We will remain in the same circle of friends as you. With our notoriously thick skin we will still turn up to meals and drinks knowing that you will be there. You will feel uncomfortable and resent our intrusion. Third parties will try to keep the peace and of course we will maintain our façade in order to show that we are a good person and we are just trying to be civil following the ending of the relationship. You may react to this and it enables us to point out that you are unhinged, unpleasant and always have to bear a grudge. Is it any wonder that we left?

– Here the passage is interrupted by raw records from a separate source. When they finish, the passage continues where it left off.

-- ==== Sys2Proof/Machine/RegRead.lean ====
section
/-! DEFINITION. What a read of each register of the window returns, and the bits a read clears (R359, R363, R366, R367, R371 to R375 and the register tables of the other chapters). -/

namespace Sys2Proof.Machine

/-- Word `i` of a value that several registers hold. -/
def wordOf (v i : Nat) : U32 := BitVec.ofNat 32 (v / 2 ^ (32 * i))

/-- Fields packed into a register, least significant first. -/
def regOf (l : List (Nat × Nat)) : U32 := BitVec.ofNat 32 (pack l)

/-- The block of a physical region answers: the region is not dark, retired or a standby; in `IDLE`, where no region is in service, every powered region's block does (R366; log entry 111). -/
def State.blockAnswers (s : State) (p : Nat) : Bool :=
  (s.reg p).powered && !(s.reg p).retired && (decide (s.run.st = .idle) || (s.logicalOf p).isSome)

/-! Pages of the `CTL_` block. -/

/-- Identity and register conventions (Table 16.5). -/
def State.readConv (s : State) (a : Nat) : Option U32 :=
  if a = 0x0 then some 0x32B00048
  else if a = 0x4 then some (regOf [(b2n s.set.disc, 1), (b2n s.set.slost, 1), (b2n s.set.par, 1), (b2n s.grd.pending.isSome, 1)])
  else if a = 0x8 then some s.set.discCount
  else if a = 0xC then some s.set.daddr
  else if a = 0x10 then some s.set.parCount
  else none

/-- Guards and locks (Table 16.6). -/
def State.readGuard (s : State) (a : Nat) : Option U32 :=
  if a = 0x1000 ∨ a = 0x1004 ∨ a = 0x1008 ∨ a = 0x100C ∨ a = 0x1010 ∨ a = 0x1014 then some 0
  else if a = 0x1018 then some (regOf [(s.grd.code, 3), (s.grd.guard, 2), (b2n s.grd.fresh, 1)])
  else if a = 0x1020 then some (s.set.lock.setWidth 32)
  else none

/-- Numeric ring (Table 2.8). -/
def State.readNum (s : State) (a : Nat) : Option U32 :=
  if a = 0x4004 then some (regOf [(b2n (s.num.held && s.num.holdNumeric), 1), (b2n s.num.trig, 1), (b2n s.num.ovfl, 1)])
  else if a = 0x4008 then some (s.num.prod.setWidth 32)
  else if a = 0x400C then some (s.num.cons.setWidth 32)
  else if a = 0x4010 then some s.num.drop
  else if a = 0x4014 then some (s.num.hmb.setWidth 32)
  else none

/-- Host queues and bridge DMA (Tables 9.6, 9.9); an operation is applied at once, so `BUSY` reads 0 (log entry 99). -/
def State.readQueues (s : State) (a : Nat) : Option U32 :=
  if a = 0x5010 ∨ a = 0x501C then some 0
  else if a = 0x5014 then some (regOf [(0, 4), (s.brg.hqCode, 4)])
  else if a = 0x5018 then some s.brg.hqDerr
  else if 0x5020 ≤ a ∧ a ≤ 0x503C then
    some (regOf ((List.range 32).map fun i => (b2n (s.chan (bridgeBase + (a - 0x5020) / 4 * 32 + i)).stop, 1)))
  else none

/-- Layout epochs (Table 10.4). -/
def State.readLayout (s : State) (a : Nat) : Option U32 :=
  if a = 0x6000 then some s.cfg.layout
  else if a = 0x6004 then
    let armed := decide (s.stg.st = .armed) && s.stg.reshard
    let moving := !s.cfg.moves.isEmpty
    let waits := armed && moving && !s.run.inStep && s.applyDue
    some (regOf [(b2n armed, 1), (b2n moving, 1), (b2n waits, 1), (b2n s.cfg.rsDone, 1), (0, 10), (s.cfg.moves.length, 18)])
  else if a = 0x6008 then some s.cfg.fwd
  else if a = 0x600C then some s.cfg.stale
  else if a = 0x6010 then some s.cfg.miss
  else if a = 0x6014 then some (sat32 0 (s.cfg.moved / 1024))
  else none

/-- Codes of the staged-set states (Table 12.10). -/
def stageCode : StageState → Nat
  | .empty => 0
  | .loading => 1
  | .checking => 2
  | .checked => 3
  | .armed => 4
  | .failed => 5

/-- Staging and configuration (R271). -/
def State.readStage (s : State) (a : Nat) : Option U32 :=
  if a = 0x7000 then
    some (regOf [(stageCode s.stg.st, 3), (b2n s.cfg.image.isNone, 1), (b2n s.stg.decl, 1), (b2n s.stg.disag, 1), (0, 2), (s.stg.code, 5)])
  else if a = 0x7004 then some (wordOf s.stg.b.toNat 0)
  else if a = 0x7008 then some (wordOf s.stg.b.toNat 1)
  else if a = 0x700C then some s.stg.e
  else if a = 0x7010 then some s.cfg.epoch
  else if a = 0x7014 then some s.cfg.xep
  else if a = 0x7018 then some (BitVec.ofNat 32 (min s.cfg.load 0xFFFFF))
  else if 0x7040 ≤ a ∧ a < 0x7080 then some (wordOf s.stg.root.toNat ((a - 0x7040) / 4))
  else if 0x7080 ≤ a ∧ a < 0x70C0 then some (wordOf s.cfg.root.toNat ((a - 0x7080) / 4))
  else none

/-- Coincidences of the last 24 hours of meter time (Table 13.11). -/
def State.coincCount (s : State) : Nat := (s.flt.coinc.filter fun x => decide (s.meter.time.toNat ≤ x.2.2 + 86400000000)).length

/-- Retired regions as a bitmap (R292). -/
def State.retiredMap (s : State) : Nat := pack ((List.range 48).map fun p => (b2n (s.reg p).retired, 1))

/-- `SEQ` of the oldest health-log record held (Table 16.7). -/
def State.oldestLog (s : State) : U32 := (s.log.recs.head?.map (·.seq)).getD 0

/-- Faults and the health log (Table 13.11). -/
def State.readFault (s : State) (a : Nat) : Option U32 :=
  if a = 0x8004 then
    some (regOf [(b2n (decide (s.flt.phase ≠ .none)), 1), (b2n s.flt.exh, 1), (b2n s.flt.partner, 1), (b2n s.flt.image, 1), (b2n s.flt.logOvf, 1),
      (b2n s.flt.stbyW, 1), (b2n s.flt.stbyE, 1)])
  else if a = 0x8008 then some (wordOf s.retiredMap 0)
  else if a = 0x800C then some (wordOf s.retiredMap 1)
  else if a = 0x8010 then some (regOf [(s.protLevel, 2), (b2n s.flt.corr, 1), (min s.coincCount 3, 2), (0, 11), (s.cfg.domain.toNat, 16)])
  else if a = 0x8014 then some s.flt.replays
  else if a = 0x8018 then some s.flt.rmis
  else if a = 0x801C then some s.log.seq
  else if a = 0x8020 then some s.oldestLog
  else none

/-- Hottest junction sensor of the slab, the spread between regions, and the region (Table 14.11; log entry 100). -/
def State.thermWord (s : State) : U32 :=
  let ts := (List.range 48).map fun p => (s.reg p).tj.toNat
  let hi := ts.foldl max 0
  let lo := ts.foldl min hi
  regOf [(hi, 8), (min ((hi - lo) * 10) 255, 8), ((findIdx (fun t => t = hi) ts 0).getD 0, 6)]

/-- Boot, clocks, power, cooling (Table 14.11). -/
def State.readPower (s : State) (a : Nat) : Option U32 :=
  if a = 0x9000 then
    some (regOf [(s.pwr.stage, 4), (b2n s.pwr.ready, 1), (0, 3), (s.pwr.fail, 4), (b2n s.cfg.topoOk, 1), (b2n s.pwr.topoTo, 1), (0, 2), (s.pwr.rstgl.toNat, 8)])
  else if a = 0x9010 then some (s.pwr.mv.setWidth 32)
  else if a = 0x9014 then some (regOf [(s.pwr.watts.toNat, 16), (s.pwr.mduty, 5)])
  else if a = 0x9018 then some (regOf [(s.pwr.flow, 10), (s.pwr.tin, 10), (s.pwr.tout, 10), (b2n s.pwr.sens, 1)])
  else if a = 0x901C then some s.thermWord
  else if a = 0x9020 then some (s.pwr.alert.setWidth 32)
  else if a = 0x9028 then some (regOf [(b2n s.pwr.xOvr, 1), (s.pwr.xRegion, 6), (s.pwr.xKind, 4), (min s.pwr.xCount (2 ^ 21 - 1), 21)])
  else if a = 0x902C then some (regOf [(b2n s.pwr.marg, 1), (s.pwr.margLink, 7), (s.pwr.nmarg, 8)])
  else none

/-- Codes of the run states (Table 15.2). -/
def runCode : RunState → Nat
  | .idle => 0
  | .stopped => 1
  | .running => 2
  | .held => 3

/-- The host window is open under a configuration in force (R338). -/
def State.windowOpen (s : State) : Bool := s.cfg.image.isSome && !s.modeCourse.hwin

/-- Lines of the output and staging segments as mapped (R337). -/
def State.outLines (s : State) : Nat := min (runLines (s.exRuns.filter fun u => !u.staging) - s.resLines) (2 ^ 27)
def State.stgLines (s : State) : Nat := min (runLines (s.exRuns.filter fun u => u.staging)) (2 ^ 27)

/-- Commands executing outside the lane, and in it (Table 15.10). -/
def State.execCount (s : State) : Nat := s.run.holds.length + s.run.feeds.length + s.run.check.toList.length + s.run.resetCmd.toList.length
def State.laneCount (s : State) : Nat := s.run.laneQ.length + b2n s.laneBlocked

/-- Pending events, bit c - 1 for code c (Table 15.10). -/
def State.eventMap (s : State) : Nat := pack ((List.range 16).map fun c => (b2n (s.run.events.get {} (c + 1)).pend, 1))

/-- Run state, host window, bridge, commands and events (Table 15.10). -/
def State.readRun (s : State) (a : Nat) : Option U32 :=
  if a = 0xA000 then some (regOf [(runCode s.run.st, 3), (s.run.hcause, 4), (b2n s.run.atStep, 1)])
  else if a = 0xA004 then some (wordOf s.run.limit.toNat 0)
  else if a = 0xA008 then some (wordOf s.run.limit.toNat 1)
  else if a = 0xA00C then
    let have_ := s.cfg.image.isSome
    some (regOf [(b2n s.windowOpen, 1), (if have_ then s.stepCourse.resGiB else 0, 7), (s.outLines / gibLines, 9), (s.stgLines / gibLines, 9)])
  else if a = 0xA010 then some (BitVec.ofNat 32 s.cline)
  else if a = 0xA014 then some s.brg.hwinRej
  else if a = 0xA018 then some (regOf [(b2n s.brg.act, 1), (b2n s.brg.spareOk, 1), (b2n s.brg.ide, 1), (0, 13), (s.brg.failover.toNat, 16)])
  else if a = 0xA01C then some (regOf [(s.execCount, 6), (s.laneCount, 7)])
  else if a = 0xA020 then some (regOf [(s.eventMap, 16), (s.run.merged.toNat, 16)])
  else if 0xA100 ≤ a ∧ a < 0xA500 then some (s.run.prog.get 0 ((a - 0xA100) / 4))
  else none

/-- Occupied key slots, and the `KEYID` of each (Table 18.5). -/
def State.keyOcc (s : State) : Nat := pack ((List.range 4).map fun i => (b2n (s.keys.owners.get none i).isSome, 1))
def State.slotKeyId (s : State) (i : Nat) : U64 := match s.keys.owners.get none i with | none => 0 | some k => keyId k

/-- Key store and debug (Table 18.5); `CTL_DBG` reads as zero once locked (R371). -/
def State.readKeys (s : State) (a : Nat) : Option U32 :=
  if a = 0xC000 then some (BitVec.ofNat 32 s.keyOcc)
  else if a = 0xC004 then some (wordOf s.keys.count.toNat 0)
  else if a = 0xC008 then some (wordOf s.keys.count.toNat 1)
  else if 0xC010 ≤ a ∧ a < 0xC030 then some (wordOf (s.slotKeyId ((a - 0xC010) / 8)).toNat ((a - 0xC010) / 4 % 2))
  else if a = 0xC030 ∨ a = 0xC034 then some (wordOf (keyId Config.vendorRoot).toNat ((a - 0xC030) / 4))
  else if 0xC040 ≤ a ∧ a < 0xC080 then some (wordOf s.moduleDigest.toNat ((a - 0xC040) / 4))
  else if a = 0xC100 then some (if s.set.lock.getLsbD 1 then 0 else regOf [(b2n s.keys.vimg, 1), (b2n s.keys.used, 1)])
  else none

Whilst we create the ever presence so that you see us everywhere you go, in sounds, in sights and tastes, we also like to leave our mark on you, smearing you with the residue of the relationship so that you feel tainted for the rest of your life, marked with the repeated reminder that you have been embroiled in a relationship with us and moreover to let you know in the clearest terms that you will never be free of us. We can never be washed away.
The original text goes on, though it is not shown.